■ **Information shown**
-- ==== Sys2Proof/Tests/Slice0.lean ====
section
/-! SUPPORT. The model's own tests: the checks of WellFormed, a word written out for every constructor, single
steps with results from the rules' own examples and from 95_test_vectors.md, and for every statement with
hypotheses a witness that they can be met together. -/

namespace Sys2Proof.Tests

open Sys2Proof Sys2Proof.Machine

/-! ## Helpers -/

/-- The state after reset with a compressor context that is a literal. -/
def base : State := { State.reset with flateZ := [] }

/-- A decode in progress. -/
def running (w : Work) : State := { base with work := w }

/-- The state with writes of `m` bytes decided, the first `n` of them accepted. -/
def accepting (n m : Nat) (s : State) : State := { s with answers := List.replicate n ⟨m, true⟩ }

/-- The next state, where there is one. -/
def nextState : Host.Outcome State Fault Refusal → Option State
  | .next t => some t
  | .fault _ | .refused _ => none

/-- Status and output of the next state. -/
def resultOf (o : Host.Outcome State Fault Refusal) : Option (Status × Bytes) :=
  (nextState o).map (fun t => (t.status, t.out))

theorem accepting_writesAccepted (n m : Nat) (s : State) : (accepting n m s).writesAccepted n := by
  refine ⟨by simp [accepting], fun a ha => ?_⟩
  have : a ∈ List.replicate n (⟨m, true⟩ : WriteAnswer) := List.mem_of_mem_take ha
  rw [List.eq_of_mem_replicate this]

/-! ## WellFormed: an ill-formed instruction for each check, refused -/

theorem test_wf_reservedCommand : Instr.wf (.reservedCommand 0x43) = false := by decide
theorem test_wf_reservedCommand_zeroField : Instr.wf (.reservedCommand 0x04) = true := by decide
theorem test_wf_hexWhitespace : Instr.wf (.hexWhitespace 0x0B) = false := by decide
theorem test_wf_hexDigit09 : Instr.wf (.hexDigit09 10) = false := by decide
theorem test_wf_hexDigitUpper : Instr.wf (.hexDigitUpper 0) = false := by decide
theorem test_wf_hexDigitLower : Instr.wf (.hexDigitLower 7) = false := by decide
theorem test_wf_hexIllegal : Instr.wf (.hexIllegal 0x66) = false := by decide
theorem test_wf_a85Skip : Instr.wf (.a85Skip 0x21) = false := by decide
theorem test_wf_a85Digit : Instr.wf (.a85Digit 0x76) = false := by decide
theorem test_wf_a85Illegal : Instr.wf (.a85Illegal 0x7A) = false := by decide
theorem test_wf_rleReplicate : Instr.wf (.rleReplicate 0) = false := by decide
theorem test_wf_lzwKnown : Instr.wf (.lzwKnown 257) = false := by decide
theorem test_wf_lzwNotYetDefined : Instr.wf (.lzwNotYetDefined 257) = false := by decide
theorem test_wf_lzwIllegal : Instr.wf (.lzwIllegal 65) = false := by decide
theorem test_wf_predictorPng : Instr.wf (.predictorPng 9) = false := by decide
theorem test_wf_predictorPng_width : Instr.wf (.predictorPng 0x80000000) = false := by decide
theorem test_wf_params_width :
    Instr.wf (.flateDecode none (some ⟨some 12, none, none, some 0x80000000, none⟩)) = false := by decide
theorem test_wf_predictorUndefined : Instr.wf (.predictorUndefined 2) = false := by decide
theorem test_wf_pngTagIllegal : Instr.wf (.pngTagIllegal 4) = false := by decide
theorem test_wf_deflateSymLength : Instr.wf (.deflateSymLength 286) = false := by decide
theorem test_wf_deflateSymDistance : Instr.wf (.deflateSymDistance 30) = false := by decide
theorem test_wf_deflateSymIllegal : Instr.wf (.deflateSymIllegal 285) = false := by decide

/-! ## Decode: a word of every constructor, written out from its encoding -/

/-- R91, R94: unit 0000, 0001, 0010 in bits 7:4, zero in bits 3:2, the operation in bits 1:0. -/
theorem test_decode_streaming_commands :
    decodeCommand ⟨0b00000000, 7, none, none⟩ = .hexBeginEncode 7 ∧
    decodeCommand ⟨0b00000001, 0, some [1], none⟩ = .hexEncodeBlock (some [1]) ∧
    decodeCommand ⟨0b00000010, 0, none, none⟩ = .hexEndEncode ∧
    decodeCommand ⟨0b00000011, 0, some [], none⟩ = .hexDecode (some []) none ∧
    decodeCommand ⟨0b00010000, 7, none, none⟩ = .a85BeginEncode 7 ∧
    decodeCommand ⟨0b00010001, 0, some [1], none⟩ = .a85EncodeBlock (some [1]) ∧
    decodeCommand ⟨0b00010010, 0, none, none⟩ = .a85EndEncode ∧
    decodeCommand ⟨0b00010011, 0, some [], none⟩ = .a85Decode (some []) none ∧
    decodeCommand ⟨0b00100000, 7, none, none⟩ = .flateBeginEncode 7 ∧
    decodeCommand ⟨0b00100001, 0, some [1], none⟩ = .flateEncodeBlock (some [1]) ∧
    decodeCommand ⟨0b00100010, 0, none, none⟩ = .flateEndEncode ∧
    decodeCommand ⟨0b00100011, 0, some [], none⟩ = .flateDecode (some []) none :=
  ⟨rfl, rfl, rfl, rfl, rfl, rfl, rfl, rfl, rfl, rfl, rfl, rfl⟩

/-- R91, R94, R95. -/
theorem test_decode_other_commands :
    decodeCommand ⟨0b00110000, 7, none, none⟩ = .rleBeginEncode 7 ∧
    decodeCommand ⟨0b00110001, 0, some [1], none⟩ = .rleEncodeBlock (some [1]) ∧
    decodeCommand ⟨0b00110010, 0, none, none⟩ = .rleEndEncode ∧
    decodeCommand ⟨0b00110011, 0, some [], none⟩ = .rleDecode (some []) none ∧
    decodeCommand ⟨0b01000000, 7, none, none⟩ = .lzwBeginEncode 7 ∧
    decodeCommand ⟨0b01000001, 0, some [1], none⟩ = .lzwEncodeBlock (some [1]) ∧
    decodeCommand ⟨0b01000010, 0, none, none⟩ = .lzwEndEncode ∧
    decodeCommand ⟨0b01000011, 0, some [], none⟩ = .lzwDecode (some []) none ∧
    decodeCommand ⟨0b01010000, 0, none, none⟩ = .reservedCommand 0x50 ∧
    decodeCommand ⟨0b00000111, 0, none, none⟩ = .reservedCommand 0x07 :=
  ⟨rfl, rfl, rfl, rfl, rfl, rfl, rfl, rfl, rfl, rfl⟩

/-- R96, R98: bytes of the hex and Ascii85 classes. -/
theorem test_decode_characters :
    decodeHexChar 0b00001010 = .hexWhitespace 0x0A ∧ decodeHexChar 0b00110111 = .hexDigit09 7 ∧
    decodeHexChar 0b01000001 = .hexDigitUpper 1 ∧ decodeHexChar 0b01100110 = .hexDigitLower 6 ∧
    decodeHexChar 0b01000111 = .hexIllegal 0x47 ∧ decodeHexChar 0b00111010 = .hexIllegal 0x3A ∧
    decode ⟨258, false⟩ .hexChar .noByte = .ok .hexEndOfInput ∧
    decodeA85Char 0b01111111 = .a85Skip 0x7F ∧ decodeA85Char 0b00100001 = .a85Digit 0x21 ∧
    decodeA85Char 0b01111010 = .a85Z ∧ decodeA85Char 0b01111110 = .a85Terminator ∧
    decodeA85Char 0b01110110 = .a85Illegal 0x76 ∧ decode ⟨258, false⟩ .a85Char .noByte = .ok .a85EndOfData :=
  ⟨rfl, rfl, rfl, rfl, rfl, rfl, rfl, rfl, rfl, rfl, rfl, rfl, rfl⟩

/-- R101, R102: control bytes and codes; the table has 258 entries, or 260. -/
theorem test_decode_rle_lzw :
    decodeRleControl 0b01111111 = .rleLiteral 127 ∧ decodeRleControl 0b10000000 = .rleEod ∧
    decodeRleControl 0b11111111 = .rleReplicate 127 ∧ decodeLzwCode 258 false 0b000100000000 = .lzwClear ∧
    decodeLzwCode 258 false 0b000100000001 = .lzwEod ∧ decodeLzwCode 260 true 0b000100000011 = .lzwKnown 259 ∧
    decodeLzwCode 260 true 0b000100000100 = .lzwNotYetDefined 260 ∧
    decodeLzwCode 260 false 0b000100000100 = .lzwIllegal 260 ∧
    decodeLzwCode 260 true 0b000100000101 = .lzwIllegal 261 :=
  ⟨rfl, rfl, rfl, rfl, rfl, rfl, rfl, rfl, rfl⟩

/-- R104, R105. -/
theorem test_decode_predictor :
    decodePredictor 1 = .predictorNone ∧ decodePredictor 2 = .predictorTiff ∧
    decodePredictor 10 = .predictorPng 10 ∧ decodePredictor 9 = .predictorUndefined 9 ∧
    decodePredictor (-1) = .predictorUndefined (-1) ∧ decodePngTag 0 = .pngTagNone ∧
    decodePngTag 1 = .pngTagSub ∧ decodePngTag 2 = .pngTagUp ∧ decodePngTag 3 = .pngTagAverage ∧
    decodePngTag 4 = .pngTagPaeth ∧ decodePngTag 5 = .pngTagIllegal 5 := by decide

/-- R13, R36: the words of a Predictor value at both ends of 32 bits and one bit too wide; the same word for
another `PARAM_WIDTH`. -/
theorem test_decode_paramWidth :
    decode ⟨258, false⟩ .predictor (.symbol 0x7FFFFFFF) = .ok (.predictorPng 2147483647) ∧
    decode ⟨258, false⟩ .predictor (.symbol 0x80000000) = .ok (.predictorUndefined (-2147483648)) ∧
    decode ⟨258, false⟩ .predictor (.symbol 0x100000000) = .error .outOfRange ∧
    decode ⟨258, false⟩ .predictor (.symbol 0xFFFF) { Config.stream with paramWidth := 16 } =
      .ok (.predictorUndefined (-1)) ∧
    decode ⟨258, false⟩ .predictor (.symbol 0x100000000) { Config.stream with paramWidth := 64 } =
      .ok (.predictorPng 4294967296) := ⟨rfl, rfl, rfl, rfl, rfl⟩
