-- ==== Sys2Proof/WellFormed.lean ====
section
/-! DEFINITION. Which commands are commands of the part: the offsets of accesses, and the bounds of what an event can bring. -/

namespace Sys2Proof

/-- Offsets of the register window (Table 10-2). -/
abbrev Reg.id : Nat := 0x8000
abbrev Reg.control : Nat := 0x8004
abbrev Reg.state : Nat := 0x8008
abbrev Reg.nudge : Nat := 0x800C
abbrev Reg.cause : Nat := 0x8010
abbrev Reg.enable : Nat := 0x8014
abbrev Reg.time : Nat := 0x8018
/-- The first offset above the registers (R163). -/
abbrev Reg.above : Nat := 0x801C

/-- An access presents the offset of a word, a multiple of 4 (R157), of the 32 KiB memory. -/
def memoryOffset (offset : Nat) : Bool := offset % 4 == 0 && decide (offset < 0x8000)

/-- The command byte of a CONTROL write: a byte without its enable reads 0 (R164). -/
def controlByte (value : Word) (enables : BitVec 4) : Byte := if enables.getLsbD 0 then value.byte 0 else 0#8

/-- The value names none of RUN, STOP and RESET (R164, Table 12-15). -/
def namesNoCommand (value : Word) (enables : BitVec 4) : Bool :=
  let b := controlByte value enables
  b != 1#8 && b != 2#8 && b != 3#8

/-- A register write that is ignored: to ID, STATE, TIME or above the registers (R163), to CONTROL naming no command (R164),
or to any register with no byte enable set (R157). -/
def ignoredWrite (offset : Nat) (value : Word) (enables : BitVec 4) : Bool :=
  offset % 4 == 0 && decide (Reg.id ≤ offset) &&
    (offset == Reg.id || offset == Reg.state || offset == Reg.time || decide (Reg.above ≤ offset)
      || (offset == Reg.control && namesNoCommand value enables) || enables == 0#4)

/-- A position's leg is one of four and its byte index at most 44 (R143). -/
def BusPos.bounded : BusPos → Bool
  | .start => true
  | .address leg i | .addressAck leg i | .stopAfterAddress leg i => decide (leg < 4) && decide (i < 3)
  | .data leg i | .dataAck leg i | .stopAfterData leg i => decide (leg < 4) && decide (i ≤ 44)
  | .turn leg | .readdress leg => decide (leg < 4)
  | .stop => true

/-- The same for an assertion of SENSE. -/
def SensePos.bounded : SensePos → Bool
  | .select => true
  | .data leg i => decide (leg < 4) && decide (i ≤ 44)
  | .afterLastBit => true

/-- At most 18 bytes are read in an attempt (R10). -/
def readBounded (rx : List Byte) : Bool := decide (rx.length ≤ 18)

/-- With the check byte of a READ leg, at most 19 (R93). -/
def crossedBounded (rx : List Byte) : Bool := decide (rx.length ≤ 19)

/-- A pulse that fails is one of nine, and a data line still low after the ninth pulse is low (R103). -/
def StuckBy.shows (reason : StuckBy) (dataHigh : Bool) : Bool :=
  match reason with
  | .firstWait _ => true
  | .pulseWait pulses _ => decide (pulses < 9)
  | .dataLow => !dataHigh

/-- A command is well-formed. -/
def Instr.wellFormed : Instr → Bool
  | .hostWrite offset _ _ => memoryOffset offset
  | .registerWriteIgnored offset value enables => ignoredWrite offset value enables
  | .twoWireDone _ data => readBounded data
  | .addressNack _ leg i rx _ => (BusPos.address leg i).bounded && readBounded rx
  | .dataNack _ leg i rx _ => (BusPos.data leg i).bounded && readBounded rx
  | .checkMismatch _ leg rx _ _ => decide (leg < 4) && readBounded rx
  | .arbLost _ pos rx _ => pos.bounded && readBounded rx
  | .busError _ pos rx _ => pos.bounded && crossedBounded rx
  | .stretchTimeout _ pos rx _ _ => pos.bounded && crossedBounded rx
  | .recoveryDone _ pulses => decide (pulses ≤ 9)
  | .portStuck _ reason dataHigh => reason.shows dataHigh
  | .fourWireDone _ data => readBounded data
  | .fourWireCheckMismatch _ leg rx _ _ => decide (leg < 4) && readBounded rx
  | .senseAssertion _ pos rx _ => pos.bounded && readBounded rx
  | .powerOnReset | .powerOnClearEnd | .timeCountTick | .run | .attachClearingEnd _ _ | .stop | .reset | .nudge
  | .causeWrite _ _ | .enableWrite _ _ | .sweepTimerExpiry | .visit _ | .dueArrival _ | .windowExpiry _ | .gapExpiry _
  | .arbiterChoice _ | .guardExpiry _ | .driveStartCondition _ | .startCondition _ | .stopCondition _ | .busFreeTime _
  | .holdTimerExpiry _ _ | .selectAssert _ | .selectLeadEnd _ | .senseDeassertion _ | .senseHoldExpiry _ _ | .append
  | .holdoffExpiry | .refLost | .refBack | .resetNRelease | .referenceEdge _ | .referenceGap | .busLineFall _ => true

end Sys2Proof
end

■ **Work required**
Given the records above, return exactly the lines starting at the line containing "A register write" and ending at the line containing "rx _ _ => pos.bounded && crossedBounded rx", including both.

■ **Your response**
/-- A register write that is ignored: to ID, STATE, TIME or above the registers (R163), to CONTROL naming no command (R164),
or to any register with no byte enable set (R157). -/
def ignoredWrite (offset : Nat) (value : Word) (enables : BitVec 4) : Bool :=
  offset % 4 == 0 && decide (Reg.id ≤ offset) &&
    (offset == Reg.id || offset == Reg.state || offset == Reg.time || decide (Reg.above ≤ offset)
      || (offset == Reg.control && namesNoCommand value enables) || enables == 0#4)

/-- A position's leg is one of four and its byte index at most 44 (R143). -/
def BusPos.bounded : BusPos → Bool
  | .start => true
  | .address leg i | .addressAck leg i | .stopAfterAddress leg i => decide (leg < 4) && decide (i < 3)
  | .data leg i | .dataAck leg i | .stopAfterData leg i => decide (leg < 4) && decide (i ≤ 44)
  | .turn leg | .readdress leg => decide (leg < 4)
  | .stop => true

/-- The same for an assertion of SENSE. -/
def SensePos.bounded : SensePos → Bool
  | .select => true
  | .data leg i => decide (leg < 4) && decide (i ≤ 44)
  | .afterLastBit => true

/-- At most 18 bytes are read in an attempt (R10). -/
def readBounded (rx : List Byte) : Bool := decide (rx.length ≤ 18)

/-- With the check byte of a READ leg, at most 19 (R93). -/
def crossedBounded (rx : List Byte) : Bool := decide (rx.length ≤ 19)

/-- A pulse that fails is one of nine, and a data line still low after the ninth pulse is low (R103). -/
def StuckBy.shows (reason : StuckBy) (dataHigh : Bool) : Bool :=
  match reason with
  | .firstWait _ => true
  | .pulseWait pulses _ => decide (pulses < 9)
  | .dataLow => !dataHigh

/-- A command is well-formed. -/
def Instr.wellFormed : Instr → Bool
  | .hostWrite offset _ _ => memoryOffset offset
  | .registerWriteIgnored offset value enables => ignoredWrite offset value enables
  | .twoWireDone _ data => readBounded data
  | .addressNack _ leg i rx _ => (BusPos.address leg i).bounded && readBounded rx
  | .dataNack _ leg i rx _ => (BusPos.data leg i).bounded && readBounded rx
  | .checkMismatch _ leg rx _ _ => decide (leg < 4) && readBounded rx
  | .arbLost _ pos rx _ => pos.bounded && readBounded rx
  | .busError _ pos rx _ => pos.bounded && crossedBounded rx
  | .stretchTimeout _ pos rx _ _ => pos.bounded && crossedBounded rx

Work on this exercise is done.